Но живой болью заполонила все, что должен услышать Бог и даже на миг показалось, что спасет Он ее дочь.
– Боженька! Царица Небесная, уговори скорей Господа, чтоб помог. Скорей, я ничего не могу сделать!..
Обезумев и уже не понимая, что делает, судорожным рывком рванула законопаченную на зиму узкую половину окна. Бумага скрипела и нехотя рвалась. Как могла, высунула туда ребенка. Холодный морозный воздух вмиг сцепил мокрую головку и шею девочки. Она едва заметно вдохнула, слабенько заплакала. Мать вытащила ребенка, закрыла раму. Прижала к себе. Девочка открыла глаза.
– Вот и хорошо. Умница моя, – улыбнулась мать. – Сейчас молочка тепленького нальем, где кружка наша?
– Спать хочу, – слабо проговорила дочка, – в кроватку.
Поцеловав дочь, заботливо подоткнув одеяльце, она тихонько прикрыла дверь. Раздвинула стекло серванта, вынула из него полузабытую темную иконку, подаренную еще бабушкой. Вгляделась. На нее с грустью смотрела Богородица, или показалось?

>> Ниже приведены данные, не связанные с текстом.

theorem fr_writeEvent (n : Nat) (e : Event) (s : State) : Fr 162 s (writeEvent n e s) := by
  unfold writeEvent
  repeat' (first
    | exact Or.inl rfl
    | exact Or.inr rfl
    | lift_lets
    | (intro u_; refine Fr.cut (M := 162) (s := s) (t := u_) ?_ fun hu_ => ?_; (on_goal 2 => clear_value u_); (on_goal 1 => subst u_))
    | intro v_
    | with_reducible refine Fr.ite ?_ ?_
    | ((with_reducible apply Fr.step); (on_goal 1 => first | with_reducible apply fr_emit | with_reducible apply fr_setRing | with_reducible apply fr_raiseVector); (on_goal 1 => exact rfl))
    | split
    | (clear_value *; split)
    | with_reducible assumption
    | with_reducible exact Fr.refl _ _
    | with_reducible refine Fr.upd ‹_› ?_ ?_ ?_ ?_ ?_ ?_ ?_ ?_ ?_ ?_ ?_ ?_ ?_ ?_ ?_ ?_ ?_ ?_ ?_ ?_ ?_ ?_ ?_ ?_ ?_ ?_ ?_ ?_ ?_
    | with_reducible refine Fr.upd (Fr.refl _ _) ?_ ?_ ?_ ?_ ?_ ?_ ?_ ?_ ?_ ?_ ?_ ?_ ?_ ?_ ?_ ?_ ?_ ?_ ?_ ?_ ?_ ?_ ?_ ?_ ?_ ?_ ?_ ?_ ?_)

theorem fr_asyncToRing (n : Nat) (e : Event) (s : State) : Fr 162 s (asyncToRing n e s) := by
  unfold asyncToRing
  repeat' (first
    | exact Or.inl rfl
    | exact Or.inr rfl
    | lift_lets
    | (intro u_; refine Fr.cut (M := 162) (s := s) (t := u_) ?_ fun hu_ => ?_; (on_goal 2 => clear_value u_); (on_goal 1 => subst u_))
    | intro v_
    | with_reducible refine Fr.ite ?_ ?_
    | ((with_reducible apply Fr.step); (on_goal 1 => first | with_reducible apply fr_setRing | with_reducible apply fr_writeEvent); (on_goal 1 => exact rfl))
    | split
    | with_reducible assumption
    | with_reducible exact Fr.refl _ _
    | with_reducible refine Fr.upd ‹_› ?_ ?_ ?_ ?_ ?_ ?_ ?_ ?_ ?_ ?_ ?_ ?_ ?_ ?_ ?_ ?_ ?_ ?_ ?_ ?_ ?_ ?_ ?_ ?_ ?_ ?_ ?_ ?_ ?_
    | with_reducible refine Fr.upd (Fr.refl _ _) ?_ ?_ ?_ ?_ ?_ ?_ ?_ ?_ ?_ ?_ ?_ ?_ ?_ ?_ ?_ ?_ ?_ ?_ ?_ ?_ ?_ ?_ ?_ ?_ ?_ ?_ ?_ ?_ ?_)

theorem fr_post (code : Nat) (payload : List Byte) (s : State) : Fr 162 s (post code payload s) := by
  unfold post
  repeat' (first
    | exact Or.inl rfl
    | exact Or.inr rfl
    | lift_lets
    | (intro u_; refine Fr.cut (M := 162) (s := s) (t := u_) ?_ fun hu_ => ?_; (on_goal 2 => clear_value u_); (on_goal 1 => subst u_))
    | intro v_
    | with_reducible refine Fr.ite ?_ ?_
    | ((with_reducible apply Fr.step); (on_goal 1 => first | with_reducible apply fr_asyncToRing); (on_goal 1 => exact rfl))
    | split
    | with_reducible assumption
    | with_reducible exact Fr.refl _ _
    | with_reducible refine Fr.upd ‹_› ?_ ?_ ?_ ?_ ?_ ?_ ?_ ?_ ?_ ?_ ?_ ?_ ?_ ?_ ?_ ?_ ?_ ?_ ?_ ?_ ?_ ?_ ?_ ?_ ?_ ?_ ?_ ?_ ?_
    | with_reducible refine Fr.upd (Fr.refl _ _) ?_ ?_ ?_ ?_ ?_ ?_ ?_ ?_ ?_ ?_ ?_ ?_ ?_ ?_ ?_ ?_ ?_ ?_ ?_ ?_ ?_ ?_ ?_ ?_ ?_ ?_ ?_ ?_ ?_)

theorem fr_postCaptures  (n_ : List (Nat × List Byte)) (s : State) : Fr 418 s (postCaptures n_ s) := by
  induction n_ generalizing s with
  | nil =>
    unfold postCaptures
    repeat' (first
      | exact Or.inl rfl
      | exact Or.inr rfl
      | lift_lets
      | (intro u_; refine Fr.cut (M := 418) (s := s) (t := u_) ?_ fun hu_ => ?_; (on_goal 2 => clear_value u_); (on_goal 1 => subst u_))
      | intro v_
      | with_reducible refine Fr.ite ?_ ?_
      | ((with_reducible apply Fr.step); (on_goal 1 => first | with_reducible apply ih | with_reducible exact Fr.of_eq (by assumption) (ih _) | with_reducible apply fr_post); (on_goal 1 => exact rfl))
      | split
      | with_reducible assumption
      | with_reducible exact Fr.refl _ _
      | with_reducible refine Fr.upd ‹_› ?_ ?_ ?_ ?_ ?_ ?_ ?_ ?_ ?_ ?_ ?_ ?_ ?_ ?_ ?_ ?_ ?_ ?_ ?_ ?_ ?_ ?_ ?_ ?_ ?_ ?_ ?_ ?_ ?_
      | with_reducible refine Fr.upd (Fr.refl _ _) ?_ ?_ ?_ ?_ ?_ ?_ ?_ ?_ ?_ ?_ ?_ ?_ ?_ ?_ ?_ ?_ ?_ ?_ ?_ ?_ ?_ ?_ ?_ ?_ ?_ ?_ ?_ ?_ ?_)
  | cons x_ n_ ih =>
    unfold postCaptures
    repeat' (first
      | exact Or.inl rfl
      | exact Or.inr rfl
      | lift_lets
      | (intro u_; refine Fr.cut (M := 418) (s := s) (t := u_) ?_ fun hu_ => ?_; (on_goal 2 => clear_value u_); (on_goal 1 => subst u_))
      | intro v_
      | with_reducible refine Fr.ite ?_ ?_
      | ((with_reducible apply Fr.step); (on_goal 1 => first | with_reducible apply ih | with_reducible exact Fr.of_eq (by assumption) (ih _) | with_reducible apply fr_post); (on_goal 1 => exact rfl))
      | split
      | with_reducible assumption
      | with_reducible exact Fr.refl _ _
      | with_reducible refine Fr.upd ‹_› ?_ ?_ ?_ ?_ ?_ ?_ ?_ ?_ ?_ ?_ ?_ ?_ ?_ ?_ ?_ ?_ ?_ ?_ ?_ ?_ ?_ ?_ ?_ ?_ ?_ ?_ ?_ ?_ ?_
      | with_reducible refine Fr.upd (Fr.refl _ _) ?_ ?_ ?_ ?_ ?_ ?_ ?_ ?_ ?_ ?_ ?_ ?_ ?_ ?_ ?_ ?_ ?_ ?_ ?_ ?_ ?_ ?_ ?_ ?_ ?_ ?_ ?_ ?_ ?_)

theorem fr_drainCaptures (s : State) : Fr 418 s (drainCaptures s) := by
  unfold drainCaptures
  repeat' (first
    | exact Or.inl rfl
    | exact Or.inr rfl
    | with_reducible refine Fr.ite ?_ ?_
    | ((with_reducible apply Fr.step); (on_goal 1 => first | with_reducible apply fr_postCaptures); (on_goal 1 => exact rfl))
    | split
    | with_reducible assumption
    | with_reducible exact Fr.refl _ _)

theorem fr_tryMerge (rep : Report) (now : Nat) (s t : State) (h : tryMerge rep now s = some t) : Fr 512 s t := by
  unfold tryMerge at h
  dsimp only at h
  split at h
  · cases h
  · cases h; constructor <;> first | exact .inl rfl | exact .inr rfl

theorem fr_setUnit (kind ix : Nat) (u : FUnit) (s : State) : Fr 33554944 s (setUnit kind ix u s) := by
  unfold setUnit
  repeat' (first
    | exact Or.inl rfl
    | exact Or.inr rfl
    | lift_lets
    | (intro u_; refine Fr.cut (M := 33554944) (s := s) (t := u_) ?_ fun hu_ => ?_; (on_goal 2 => clear_value u_); (on_goal 1 => subst u_))
    | intro v_
    | with_reducible refine Fr.ite ?_ ?_
    | with_reducible assumption
    | with_reducible exact Fr.refl _ _
    | with_reducible refine Fr.upd ‹_› ?_ ?_ ?_ ?_ ?_ ?_ ?_ ?_ ?_ ?_ ?_ ?_ ?_ ?_ ?_ ?_ ?_ ?_ ?_ ?_ ?_ ?_ ?_ ?_ ?_ ?_ ?_ ?_ ?_
    | with_reducible refine Fr.upd (Fr.refl _ _) ?_ ?_ ?_ ?_ ?_ ?_ ?_ ?_ ?_ ?_ ?_ ?_ ?_ ?_ ?_ ?_ ?_ ?_ ?_ ?_ ?_ ?_ ?_ ?_ ?_ ?_ ?_ ?_ ?_)

theorem fr_markTest (rep : Report) (s : State) : Fr 33554944 s (markTest rep s) := by
  unfold markTest
  repeat' (first
    | exact Or.inl rfl
    | exact Or.inr rfl
    | lift_lets
    | (intro u_; refine Fr.cut (M := 33554944) (s := s) (t := u_) ?_ fun hu_ => ?_; (on_goal 2 => clear_value u_); (on_goal 1 => subst u_))
    | intro v_
    | with_reducible refine Fr.ite ?_ ?_
    | with_reducible refine Fr.foldl ?_ (fun _ _ _ => ?_)
    | ((with_reducible apply Fr.step); (on_goal 1 => first | with_reducible apply fr_setUnit); (on_goal 1 => exact rfl))
    | split
    | with_reducible assumption
    | with_reducible exact Fr.refl _ _
    | with_reducible refine Fr.upd ‹_› ?_ ?_ ?_ ?_ ?_ ?_ ?_ ?_ ?_ ?_ ?_ ?_ ?_ ?_ ?_ ?_ ?_ ?_ ?_ ?_ ?_ ?_ ?_ ?_ ?_ ?_ ?_ ?_ ?_
    | with_reducible refine Fr.upd (Fr.refl _ _) ?_ ?_ ?_ ?_ ?_ ?_ ?_ ?_ ?_ ?_ ?_ ?_ ?_ ?_ ?_ ?_ ?_ ?_ ?_ ?_ ?_ ?_ ?_ ?_ ?_ ?_ ?_ ?_ ?_)

theorem fr_enqueue (rep : Report) (s : State) : Fr 33554944 s (enqueue rep s) := by
  unfold enqueue
  repeat' (first
    | exact Or.inl rfl
    | exact Or.inr rfl
    | lift_lets
    | (intro u_; refine Fr.cut (M := 33554944) (s := s) (t := u_) ?_ fun hu_ => ?_; (on_goal 2 => clear_value u_); (on_goal 1 => subst u_))
    | intro v_
    | with_reducible refine Fr.ite ?_ ?_
    | ((with_reducible apply Fr.step); (on_goal 1 => first | ((with_reducible apply fr_tryMerge); assumption) | with_reducible apply fr_markTest); (on_goal 1 => exact rfl))
    | split
    | (clear_value *; split)
    | with_reducible assumption
    | with_reducible exact Fr.refl _ _
    | with_reducible refine Fr.upd ‹_› ?_ ?_ ?_ ?_ ?_ ?_ ?_ ?_ ?_ ?_ ?_ ?_ ?_ ?_ ?_ ?_ ?_ ?_ ?_ ?_ ?_ ?_ ?_ ?_ ?_ ?_ ?_ ?_ ?_
    | with_reducible refine Fr.upd (Fr.refl _ _) ?_ ?_ ?_ ?_ ?_ ?_ ?_ ?_ ?_ ?_ ?_ ?_ ?_ ?_ ?_ ?_ ?_ ?_ ?_ ?_ ?_ ?_ ?_ ?_ ?_ ?_ ?_ ?_ ?_)

theorem fr_report (cls kind unit : Nat) (detail : List Byte) (s : State) : Fr 33554944 s (report cls kind unit detail s) := by
  unfold report
  repeat' (first
    | exact Or.inl rfl
    | exact Or.inr rfl
    | with_reducible refine Fr.ite ?_ ?_
    | ((with_reducible apply Fr.step); (on_goal 1 => first | with_reducible apply fr_enqueue); (on_goal 1 => exact rfl))
    | with_reducible assumption
    | with_reducible exact Fr.refl _ _)

theorem fr_reportCond (cls kind unit : Nat) (detail : List Byte) (s : State) : Fr 33554944 s (reportCond cls kind unit detail s) := by
  unfold reportCond
  repeat' (first
    | exact Or.inl rfl
    | exact Or.inr rfl
    | with_reducible refine Fr.ite ?_ ?_
    | ((with_reducible apply Fr.step); (on_goal 1 => first | with_reducible apply fr_enqueue); (on_goal 1 => exact rfl))
    | with_reducible assumption
    | with_reducible exact Fr.refl _ _)

theorem fr_whenOpen {M : Nat} {s₀ s t : State} (hs : Fr M s₀ s) (ht : Fr M s₀ t) : Fr M s₀ (whenOpen s t) := Fr.ite ht hs

theorem fr_fromWipe {M : Nat} {s₀ s t : State} (hs : Fr M s₀ s) (ht : Fr M s₀ t) : Fr M s₀ (fromWipe s t) := Fr.ite ht hs

theorem fr_setMode (m : Mode) (cause : Nat) (s : State) : Fr 67110050 s (setMode m cause s) := by
  unfold setMode
  repeat' (first
    | exact Or.inl rfl
    | exact Or.inr rfl
    | lift_lets
    | (intro u_; refine Fr.cut (M := 67110050) (s := s) (t := u_) ?_ fun hu_ => ?_; (on_goal 2 => clear_value u_); (on_goal 1 => subst u_))
    | intro v_
    | with_reducible refine Fr.ite ?_ ?_
    | ((with_reducible apply Fr.step); (on_goal 1 => first | with_reducible apply fr_post); (on_goal 1 => exact rfl))
    | split
    | with_reducible assumption
    | with_reducible exact Fr.refl _ _
    | with_reducible refine Fr.upd ‹_› ?_ ?_ ?_ ?_ ?_ ?_ ?_ ?_ ?_ ?_ ?_ ?_ ?_ ?_ ?_ ?_ ?_ ?_ ?_ ?_ ?_ ?_ ?_ ?_ ?_ ?_ ?_ ?_ ?_
    | with_reducible refine Fr.upd (Fr.refl _ _) ?_ ?_ ?_ ?_ ?_ ?_ ?_ ?_ ?_ ?_ ?_ ?_ ?_ ?_ ?_ ?_ ?_ ?_ ?_ ?_ ?_ ?_ ?_ ?_ ?_ ?_ ?_ ?_ ?_)

theorem fr_retire (ref : CmdRef) (s : State) : Fr 128 s (retire ref s) := by
  unfold retire
  repeat' (first
    | exact Or.inl rfl
    | exact Or.inr rfl
    | lift_lets
    | (intro u_; refine Fr.cut (M := 128) (s := s) (t := u_) ?_ fun hu_ => ?_; (on_goal 2 => clear_value u_); (on_goal 1 => subst u_))
    | intro v_
    | with_reducible refine Fr.ite ?_ ?_
    | split
    | with_reducible assumption
    | with_reducible exact Fr.refl _ _
    | with_reducible refine Fr.upd ‹_› ?_ ?_ ?_ ?_ ?_ ?_ ?_ ?_ ?_ ?_ ?_ ?_ ?_ ?_ ?_ ?_ ?_ ?_ ?_ ?_ ?_ ?_ ?_ ?_ ?_ ?_ ?_ ?_ ?_
    | with_reducible refine Fr.upd (Fr.refl _ _) ?_ ?_ ?_ ?_ ?_ ?_ ?_ ?_ ?_ ?_ ?_ ?_ ?_ ?_ ?_ ?_ ?_ ?_ ?_ ?_ ?_ ?_ ?_ ?_ ?_ ?_ ?_ ?_ ?_)

theorem fr_modCmd (ref : CmdRef) (f : Cmd → Cmd) (s : State) : Fr 128 s (modCmd ref f s) := by
  unfold modCmd
  repeat' (first
    | exact Or.inl rfl
    | exact Or.inr rfl
    | lift_lets
    | (intro u_; refine Fr.cut (M := 128) (s := s) (t := u_) ?_ fun hu_ => ?_; (on_goal 2 => clear_value u_); (on_goal 1 => subst u_))
    | intro v_
    | with_reducible refine Fr.ite ?_ ?_
    | split
    | with_reducible assumption
    | with_reducible exact Fr.refl _ _
    | with_reducible refine Fr.upd ‹_› ?_ ?_ ?_ ?_ ?_ ?_ ?_ ?_ ?_ ?_ ?_ ?_ ?_ ?_ ?_ ?_ ?_ ?_ ?_ ?_ ?_ ?_ ?_ ?_ ?_ ?_ ?_ ?_ ?_
    | with_reducible refine Fr.upd (Fr.refl _ _) ?_ ?_ ?_ ?_ ?_ ?_ ?_ ?_ ?_ ?_ ?_ ?_ ?_ ?_ ?_ ?_ ?_ ?_ ?_ ?_ ?_ ?_ ?_ ?_ ?_ ?_ ?_ ?_ ?_)

theorem fr_completeTo (c : Cmd) (e : Event) (s : State) : Fr 162 s (completeTo c e s) := by
  unfold completeTo
  repeat' (first
    | exact Or.inl rfl
    | exact Or.inr rfl
    | lift_lets
    | (intro u_; refine Fr.cut (M := 162) (s := s) (t := u_) ?_ fun hu_ => ?_; (on_goal 2 => clear_value u_); (on_goal 1 => subst u_))
    | intro v_
    | with_reducible refine Fr.ite ?_ ?_
    | ((with_reducible apply Fr.step); (on_goal 1 => first | with_reducible apply fr_setRing | with_reducible apply fr_writeEvent | with_reducible apply fr_retire | with_reducible apply fr_modCmd); (on_goal 1 => exact rfl))
    | split
    | with_reducible assumption
    | with_reducible exact Fr.refl _ _
    | with_reducible refine Fr.upd ‹_› ?_ ?_ ?_ ?_ ?_ ?_ ?_ ?_ ?_ ?_ ?_ ?_ ?_ ?_ ?_ ?_ ?_ ?_ ?_ ?_ ?_ ?_ ?_ ?_ ?_ ?_ ?_ ?_ ?_
    | with_reducible refine Fr.upd (Fr.refl _ _) ?_ ?_ ?_ ?_ ?_ ?_ ?_ ?_ ?_ ?_ ?_ ?_ ?_ ?_ ?_ ?_ ?_ ?_ ?_ ?_ ?_ ?_ ?_ ?_ ?_ ?_ ?_ ?_ ?_)

theorem fr_finish (c : Cmd) (r : CmdRes) (done left : Nat) (s : State) : Fr 162 s (finish c r done left s) := by
  unfold finish
  repeat' (first
    | exact Or.inl rfl
    | exact Or.inr rfl
    | lift_lets
    | (intro u_; refine Fr.cut (M := 162) (s := s) (t := u_) ?_ fun hu_ => ?_; (on_goal 2 => clear_value u_); (on_goal 1 => subst u_))
    | intro v_
    | with_reducible refine Fr.ite ?_ ?_
    | ((with_reducible apply Fr.step); (on_goal 1 => first | with_reducible apply fr_retire | with_reducible apply fr_completeTo); (on_goal 1 => exact rfl))
    | split
    | with_reducible assumption
    | with_reducible exact Fr.refl _ _
    | with_reducible refine Fr.upd ‹_› ?_ ?_ ?_ ?_ ?_ ?_ ?_ ?_ ?_ ?_ ?_ ?_ ?_ ?_ ?_ ?_ ?_ ?_ ?_ ?_ ?_ ?_ ?_ ?_ ?_ ?_ ?_ ?_ ?_
    | with_reducible refine Fr.upd (Fr.refl _ _) ?_ ?_ ?_ ?_ ?_ ?_ ?_ ?_ ?_ ?_ ?_ ?_ ?_ ?_ ?_ ?_ ?_ ?_ ?_ ?_ ?_ ?_ ?_ ?_ ?_ ?_ ?_ ?_ ?_)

– Что же ты забыла меня, чадо мое…
Достала тряпочку, обтерла ее и вдруг неожиданно зарыдала. Глухо. С надрывом. Слезы торопливо катились по щекам. Встала на колени. А если б не просила? Значит, была надежда? Значит, есть Бог. Боженька. Они ей помогли. Она перекрестилась и тихонько заплакала. Но было уже легче. Как будто пронеслась черная, зловещая туча. Теперь светлей, спокойней, она знала – у нее есть теперь Бог и ее Оленька.
«Свекровь моя…»
Свекровь моя, хорошая женщина, к сожалению слабо верующая, все никак не могла оторваться от бразильских сериалов, где каждый поступок героя уж непременно разрывался от всего сердца и души. И никакими словами и делами ее было не отвлечь. Как подходило время, она ближе подвигала стул, и мне даже казалось, у нее текли слюни в очередном предвкушении, она все время поглядывала на часы, чтоб ни-ни и через некоторое время душа ее утопала в цветочно-медовом суррогате чувств. С судорожным переживанием в поисках справедливости, где какой-нибудь нерасторопный Антонио по всей Бразилии, несколько серий, искал свою любимую, а она, как оказалось… Словом, все мои многочисленные старания против телевизора ни на миг не оставили ее всклокоченного интереса, а что ж дальше-то? Но вот начался, наконец, Великий пост. Устав от бессилия, я взмолилась внутренне от сердца:
– Господи, сделай как-нибудь, чтоб заглох этот ящик! Отведи от нас пагубу эту! Помоги! Вечером, накануне, помолилась, а телевизор три раза осенила крещеной водой: Во имя Отца и Сына, и Святого Духа. Аминь!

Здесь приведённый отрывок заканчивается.